-- ==== Sys2Proof/Tests/Slice0.lean ====
section
/-! SUPPORT. Tests: ill-formed commands that WellFormed refuses, one step of some commands with results worked out from the spec, and a
witness for the hypotheses of every statement that has any. -/
namespace Sys2Proof.Tests
set_option Elab.async false
open Sys2Proof Sys2Proof.Machine

/-! ## Ill-formed commands are refused -/

theorem test_wf_read_width : (Instr.interconnectAccess .pcie 0 (.read 3) 0 0).wf = false := by decide
theorem test_wf_write_width : (Instr.interconnectAccess .pcie 0 (.write 32 0) 0 0).wf = false := by decide
theorem test_wf_swap_width : (Instr.interconnectAccess .pcie 0 (.swap 2 0) 0 0).wf = false := by decide
theorem test_wf_tas_width : (Instr.busTimeout .pcie 0 (.tas 16)).wf = false := by decide
theorem test_wf_cas_width : (Instr.interconnectAccess .pcie 0 (.cas 1 0 0) 0 0).wf = false := by decide
theorem test_wf_outbound_width : (Instr.outboundRequest .pcie 0x80000000 (.read 5)).wf = false := by decide
theorem test_wf_outbound_address : (Instr.outboundRequest .pcie 0x7FFFFFFF (.read 4)).wf = false := by decide
theorem test_wf_line : (Instr.correctionWriteBack (2 ^ 28)).wf = false := by decide
theorem test_wf_dredger_soft : (Instr.dredgerPass [2 ^ 28] []).wf = false := by decide
theorem test_wf_dredger_hard : (Instr.dredgerPass [] [2 ^ 28]).wf = false := by decide
theorem test_wf_frame_start : (Instr.frameReceive 0 (.start 0 [256] 0)).wf = false := by decide
theorem test_wf_frame_more : (Instr.frameReceive 0 (.more [0, 300])).wf = false := by decide
theorem test_wf_frame_whole : (Instr.frameReceive 0 (.whole 0 [256] 0 .ok)).wf = false := by decide
theorem test_wf_link_up : (Instr.linkUp 0 (.up 0 65536 false)).wf = false := by decide
theorem test_wf_link_half : (Instr.linkUp 0 (.halfDuplex 65536)).wf = false := by decide
theorem test_wf_pfc_times : (Instr.pfcFrame 0 0 [0]).wf = false := by decide
theorem test_wf_can_lost : (Instr.canTransmit 0 (.lost 2048 false)).wf = false := by decide
theorem test_wf_can_start : (Instr.canReceive 0 (.start 2048 false)).wf = false := by decide
theorem test_wf_can_bytes : (Instr.canReceive 0 (.valid ⟨1, false, false, false, 1, false, false, [256]⟩)).wf = false := by decide
theorem test_wf_can_length : (Instr.canReceive 0 (.valid ⟨1, false, false, false, 2, false, false, [1]⟩)).wf = false := by decide
theorem test_wf_can_remote_fd : (Instr.canReceive 0 (.valid ⟨1, false, true, true, 0, false, false, []⟩)).wf = false := by decide
theorem test_wf_can_brs : (Instr.canReceive 0 (.valid ⟨1, false, false, false, 0, true, false, []⟩)).wf = false := by decide
theorem test_wf_can_identifier : (Instr.canReceive 0 (.valid ⟨2048, false, false, false, 0, false, false, []⟩)).wf = false := by decide
theorem test_wf_mwr_empty : (Instr.pcieMwr 0 0 [] ⟨false, none⟩).wf = false := by decide
theorem test_wf_mwr_long : (Instr.pcieMwr 0 0 (List.replicate 65 (15, 0)) ⟨false, none⟩).wf = false := by decide
theorem test_wf_mrd_empty : (Instr.pcieMrd 0 0 ⟨[], none⟩).wf = false := by decide
theorem test_wf_mrd_long : ∀ b : List (BitVec 4), b.length = 1025 → (Instr.pcieMrd 0 0 ⟨b, none⟩).wf = false := by
  intro b h; simp only [Instr.wf, h]; decide
theorem test_wf_atomicop_width : (Instr.pcieAtomicop 0 0 16 ⟨.swap, none⟩ 0 0).wf = false := by decide
theorem test_wf_muster_count : ∀ b : List (BitVec 8), b.length = 1501 → (Instr.musterCount 0 b).wf = false := by
  intro b h; simp only [Instr.wf, h]; decide
theorem test_wf_muster_block : ∀ b : List (BitVec 8), b.length = 1501 → (Instr.musterBlock 0 b).wf = false := by
  intro b h; simp only [Instr.wf, h]; decide
theorem test_wf_muster_done : ∀ b : List (BitVec 8), b.length = 1501 → (Instr.musterDone 0 b).wf = false := by
  intro b h; simp only [Instr.wf, h]; decide
theorem test_wf_muster_request : ∀ b : List (BitVec 8), b.length = 1501 → (Instr.musterRequest 0 b).wf = false := by
  intro b h; simp only [Instr.wf, h]; decide
theorem test_wf_accepts : (Instr.interconnectAccess .pcie 0x10000000 (.write 16 0) 0 0).wf = true := by decide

● ● ●

* **Work task**:
Your output must be the lines of the material above, from the first through the line that contains "theorem test_wf_frame_whole : (Instr.frameReceive", copied exactly. Include both endpoints and nothing else.

* **Response to this exercise**:
-- ==== Sys2Proof/Tests/Slice0.lean ====
section
/-! SUPPORT. Tests: ill-formed commands that WellFormed refuses, one step of some commands with results worked out from the spec, and a
witness for the hypotheses of every statement that has any. -/
namespace Sys2Proof.Tests
set_option Elab.async false
open Sys2Proof Sys2Proof.Machine

/-! ## Ill-formed commands are refused -/

theorem test_wf_read_width : (Instr.interconnectAccess .pcie 0 (.read 3) 0 0).wf = false := by decide
theorem test_wf_write_width : (Instr.interconnectAccess .pcie 0 (.write 32 0) 0 0).wf = false := by decide
theorem test_wf_swap_width : (Instr.interconnectAccess .pcie 0 (.swap 2 0) 0 0).wf = false := by decide
theorem test_wf_tas_width : (Instr.busTimeout .pcie 0 (.tas 16)).wf = false := by decide
theorem test_wf_cas_width : (Instr.interconnectAccess .pcie 0 (.cas 1 0 0) 0 0).wf = false := by decide
theorem test_wf_outbound_width : (Instr.outboundRequest .pcie 0x80000000 (.read 5)).wf = false := by decide
theorem test_wf_outbound_address : (Instr.outboundRequest .pcie 0x7FFFFFFF (.read 4)).wf = false := by decide
theorem test_wf_line : (Instr.correctionWriteBack (2 ^ 28)).wf = false := by decide
theorem test_wf_dredger_soft : (Instr.dredgerPass [2 ^ 28] []).wf = false := by decide
theorem test_wf_dredger_hard : (Instr.dredgerPass [] [2 ^ 28]).wf = false := by decide
theorem test_wf_frame_start : (Instr.frameReceive 0 (.start 0 [256] 0)).wf = false := by decide
theorem test_wf_frame_more : (Instr.frameReceive 0 (.more [0, 300])).wf = false := by decide
theorem test_wf_frame_whole : (Instr.frameReceive 0 (.whole 0 [256] 0 .ok)).wf = false := by decide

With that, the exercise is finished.